## WHAT THE EXERCISE ASKS
Filter the records below, keeping only lines with the string "steps".

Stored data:
-- ==== Sys2Proof/Machine/Engine.lean ====
section
/-! DEFINITION. One step of the engine, of the reset input and of the host, as `step` calls them
(10_state.md R20, R21; 70_reset_and_hazards.md R200, R208). -/

namespace Sys2Proof.Machine

/-- Execute a command word: the command it selects, or IllegalCommand (30_encoding.md R81). -/
def runCommandWord (w : Word) (s : State) : Result :=
  match decode w with
  | .ok i => exec i s
  | .error _ => illegalCommand w s

/-- The engine's step: enabled exactly while a command is pending, it executes the whole command (10_state.md R21). With
nothing pending the block is idle and nothing changes (log entry 7). -/
def engineStep (s : State) : Result :=
  match s.pending with
  | none => .next s
  | some w => runCommandWord w s

/-- The reset input is asserted: the block takes its reset state and is held there (70_reset_and_hazards.md R200). -/
def assertReset (s : State) : State := { resetBlock s with inReset := true }

/-- The reset input is released: the block is in its reset state and ready (70_reset_and_hazards.md R200, R201). A
release of an input that is not asserted changes nothing. -/
def releaseReset (s : State) : State :=
  if s.inReset then { resetBlock s with inReset := false } else s

/-- One input while reset is asserted: neither agent steps (93_implementation_defined.md part 2; log entry 6). -/
def heldStep (input : Input) (s : State) : Result :=
  match input with
  | .access _ => .fault .stuckInReset
  | .engineTurn => .next s
  | .resetAssert => .next (assertReset s)
  | .resetRelease => .next (releaseReset s)

/-- One input while reset is not asserted. -/
def runStep (input : Input) (s : State) : Result :=
  match input with
  | .access a => hostAccess a s
  | .engineTurn => engineStep s
  | .resetAssert => .next (assertReset s)
  | .resetRelease => .next (releaseReset s)

/-- With no input left the engine steps if the block is not held in reset: a pending command is always taken in the end
(70_reset_and_hazards.md R208, R209). -/
def quietStep (s : State) : Result :=
  if s.inReset then .next s else engineStep s

end Sys2Proof.Machine
end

## EXERCISE SOLUTION
/-- One input while reset is asserted: neither agent steps (93_implementation_defined.md part 2; log entry 6). -/
/-- With no input left the engine steps if the block is not held in reset: a pending command is always taken in the end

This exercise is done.